Data for this exercise:
* * * *

-- ==== Sys2Proof/Laws/Source.lean ====
section
/-! SUPPORT. The source's sequences over slices of BUF: taking bytes, big-endian numbers, one record, and
one step of a walk. -/

namespace Sys2Proof.Machine

theorem take_slice (m : Memory) (off n k : Nat) (h : k ≤ n) : (m.slice off n).take k = m.slice off k := by
  obtain ⟨j, rfl⟩ := Nat.exists_eq_add_of_le h
  rw [Memory.slice_append, List.take_left' (by simp)]

theorem drop_slice (m : Memory) (off n k : Nat) (h : k ≤ n) :
    (m.slice off n).drop k = m.slice (off + k) (n - k) := by
  obtain ⟨j, rfl⟩ := Nat.exists_eq_add_of_le h
  rw [Memory.slice_append, List.drop_left' (by simp)]; simp

/-- Taking `k` bytes of a slice: both parts are slices. -/
theorem takeBytes_slice (m : Memory) (off n k : Nat) :
    takeBytes k (m.slice off n) =
      if n < k then none else some (m.slice off k, m.slice (off + k) (n - k)) := by
  unfold takeBytes
  rw [Memory.slice_length]
  split_ifs with h
  · rfl
  · rw [take_slice _ _ _ _ (by omega), drop_slice _ _ _ _ (by omega)]

theorem bigEndian_slice_one (m : Memory) (off : Nat) :
    bigEndian (m.slice off 1) = (m.read off).toNat := by
  simp [Memory.slice, bigEndian]

theorem bigEndian_slice_two (m : Memory) (off : Nat) :
    bigEndian (m.slice off 2) = (m.be16 off).toNat := by
  rw [Memory.be16_toNat]; simp [Memory.slice, bigEndian]

theorem bigEndian_slice_four (m : Memory) (off : Nat) :
    bigEndian (m.slice off 4) = (m.be32 off).toNat := by
  rw [Memory.be32_toNat]; simp [Memory.slice, bigEndian]

theorem bigEndian_append (bs : List Byte) (b : Byte) :
    bigEndian (bs ++ [b]) = bigEndian bs * 256 + b.toNat := by
  simp [bigEndian]

@[simp] theorem beBytes_length (k n : Nat) : (beBytes k n).length = k := by
  induction k generalizing n with
  | zero => rfl
  | succ k ih => simp [beBytes, ih]

theorem bigEndian_beBytes (k n : Nat) (h : n < 256 ^ k) : bigEndian (beBytes k n) = n := by
  induction k generalizing n with
  | zero => simp at h; subst h; rfl
  | succ k ih =>
    rw [beBytes, bigEndian_append, ih _ (by rw [pow_succ] at h; omega), BitVec.toNat_ofNat]; omega

/-- Bytes that follow do not change what is taken. -/
theorem takeBytes_append (n : Nat) (x y : List Byte) :
    takeBytes n x = none ∨
    ∃ a b, takeBytes n x = some (a, b) ∧ takeBytes n (x ++ y) = some (a, b ++ y) := by
  unfold takeBytes
  by_cases h1 : x.length < n
  · simp [h1]
  · right
    have h2 : ¬ (x ++ y).length < n := by rw [List.length_append]; omega
    rw [if_neg h1]
    refine ⟨_, _, rfl, ?_⟩
    rw [if_neg h2, List.take_append_of_le_length (by omega), List.drop_append_of_le_length (by omega)]

/-- The record whose layout starts at `p`, as the source's record. -/
def recordAt (m : Memory) (p : Nat) : SrcRecord where
  messageBegin := (recHeaderAt m p).mb
  messageEnd := (recHeaderAt m p).me
  chunkFlag := (recHeaderAt m p).cf
  shortRecord := (recHeaderAt m p).sr
  idLengthPresent := (recHeaderAt m p).il
  typeNameFormat := (recHeaderAt m p).tnf.toNat
  typeField := m.slice (recTypeOffAt m p) (recTypeLenAt m p).toNat
  idField := m.slice (recIdOffAt m p) (recIdLenAt m p).toNat
  payload := m.slice (recPayloadOffAt m p) (recPayloadLenAt m p).toNat

/-- The unpacked fields as masks of the header byte (rules R87, R130). -/
theorem unpackHeader_masks : ∀ h : Byte,
    (unpackHeader h).mb = (h &&& 0x80#8 != 0) ∧ (unpackHeader h).me = (h &&& 0x40#8 != 0) ∧
    (unpackHeader h).cf = (h &&& 0x20#8 != 0) ∧ (unpackHeader h).sr = (h &&& 0x10#8 != 0) ∧
    (unpackHeader h).il = (h &&& 0x08#8 != 0) ∧
    (unpackHeader h).tnf.toNat = (h &&& 0x07#8).toNat := by decide

/-- The source's record step over a slice is the layout's record at its start, if it fits. -/
theorem srcRecord_slice (m : Memory) (p n : Nat) :
    srcRecord (m.slice p n) =
      if recNextAt m p ≤ p + n then
        some (recordAt m p, m.slice (recNextAt m p) (p + n - recNextAt m p))
      else none := by
  have L := layout_rises m p
  match n with
  | 0 => rw [if_neg (by omega)]; rfl
  | 1 => rw [if_neg (by omega)]; rfl
  | n + 2 =>
    rw [Memory.slice_succ, Memory.slice_succ]
    obtain ⟨b1, b2, b3, b4, b5, b6⟩ := unpackHeader_masks (m.read p)
    simp only [srcRecord]
    rw [← b1, ← b2, ← b3, ← b4, ← b5, ← b6]
    change _ = if recNextAt m p ≤ p + (n+2) then some (recordAt m p, _) else none
    rw [show unpackHeader (m.read p) = recHeaderAt m p from rfl]
    rw [show p + 1 + 1 = p + 2 from rfl, show m.read (p+1) = recTypeLenAt m p from rfl]
    simp only [takeBytes_slice]
    have hA : p + 2 + (if (recHeaderAt m p).sr then 1 else 4) = recAfterPayloadLen m p := rfl
    have hT : recAfterPayloadLen m p + (if (recHeaderAt m p).il then 1 else 0) = recTypeOffAt m p := rfl
    have hI : recTypeOffAt m p + (recTypeLenAt m p).toNat = recIdOffAt m p := rfl
    have hP : recIdOffAt m p + (recIdLenAt m p).toNat = recPayloadOffAt m p := rfl
    have hN : recPayloadOffAt m p + (recPayloadLenAt m p).toNat = recNextAt m p := rfl
    have hpl : bigEndian (m.slice (p+2) (if (recHeaderAt m p).sr then 1 else 4)) = (recPayloadLenAt m p).toNat := by
      unfold recPayloadLenAt
      split_ifs
      · rw [bigEndian_slice_one]; exact (BitVec.toNat_setWidth_of_le (by decide)).symm
      · rw [bigEndian_slice_four]
    have hil : bigEndian (m.slice (recAfterPayloadLen m p) (if (recHeaderAt m p).il then 1 else 0)) = (recIdLenAt m p).toNat := by
      unfold recIdLenAt
      split_ifs
      · rw [bigEndian_slice_one]
      · rfl
    generalize hx : (if (recHeaderAt m p).sr then 1 else 4) = x at *
    generalize hy : (if (recHeaderAt m p).il then 1 else 0) = y at *
    by_cases c1 : n < x
    · have cond : ¬ recNextAt m p ≤ p + (n + 2) := by omega
      simp [c1, cond]
    simp only [c1, if_false, Option.bind_eq_bind, Option.bind_some, hA, takeBytes_slice]
    by_cases c2 : n - x < y
    · have cond : ¬ recNextAt m p ≤ p + (n + 2) := by omega
      simp [c2, cond]
    simp only [c2, if_false, Option.bind_some, hT, takeBytes_slice]
    by_cases c3 : n - x - y < (recTypeLenAt m p).toNat
    · have cond : ¬ recNextAt m p ≤ p + (n + 2) := by omega
      simp [c3, cond]
    simp only [c3, if_false, Option.bind_some, hI, takeBytes_slice, hil]
    by_cases c4 : n - x - y - (recTypeLenAt m p).toNat < (recIdLenAt m p).toNat
    · have cond : ¬ recNextAt m p ≤ p + (n + 2) := by omega
      simp [c4, cond]
    simp only [c4, if_false, Option.bind_some, hP, takeBytes_slice, hpl]
    by_cases c5 : n - x - y - (recTypeLenAt m p).toNat - (recIdLenAt m p).toNat < (recPayloadLenAt m p).toNat
    · have cond : ¬ recNextAt m p ≤ p + (n + 2) := by omega
      simp [c5, cond]
    have cond : recNextAt m p ≤ p + (n + 2) := by omega
    rw [if_pos cond]
    simp only [c5, if_false, Option.bind_some, hN]
    rw [show p + (n+2) - recNextAt m p = n - x - y - (recTypeLenAt m p).toNat - (recIdLenAt m p).toNat - (recPayloadLenAt m p).toNat by omega]
    rfl

/-- A TLV walk step: the entry of one TLV_NEXT, if it yields, then the rest of the walk. -/
theorem walkTlv_succ (fuel : Nat) (s : State) (h : s.tlv.status.done = false) :
    walkTlv (fuel + 1) s =
      let t := s.clearErr.setTlv (tlvNextRegs s.buf s.tlv)
      (if t.tlv.status.valid then tlvEntryOf t :: (walkTlv fuel t).1 else (walkTlv fuel t).1,
        (walkTlv fuel t).2) := by
  simp only [walkTlv, h, exec_tlvNext, Bool.false_eq_true, if_false]

theorem walkTlv_done (fuel : Nat) (s : State) (h : s.tlv.status.done = true) :
    walkTlv fuel s = ([], s) := by
  cases fuel <;> simp [walkTlv, h]

/-- A record walk step: the record of one REC_NEXT, if it yields, then the rest of the walk. -/
theorem walkRec_succ (fuel : Nat) (s : State) (h : s.ndef.status.done = false) :
    walkRec (fuel + 1) s =
      let t := s.clearErr.setNdef (recNextRegs s.buf s.ndef)
      (if t.ndef.status.valid then recordOf t :: (walkRec fuel t).1 else (walkRec fuel t).1,
        (walkRec fuel t).2) := by
  simp only [walkRec, h, exec_recNext, Bool.false_eq_true, if_false]

theorem walkRec_done (fuel : Nat) (s : State) (h : s.ndef.status.done = true) :
    walkRec fuel s = ([], s) := by
  cases fuel <;> simp [walkRec, h]

end Sys2Proof.Machine
end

* * * *

What to do:
Scan the entries for lines holding the string "slices", then copy every one of them.

Result of this task:
/-! SUPPORT. The source's sequences over slices of BUF: taking bytes, big-endian numbers, one record, and
/-- Taking `k` bytes of a slice: both parts are slices. -/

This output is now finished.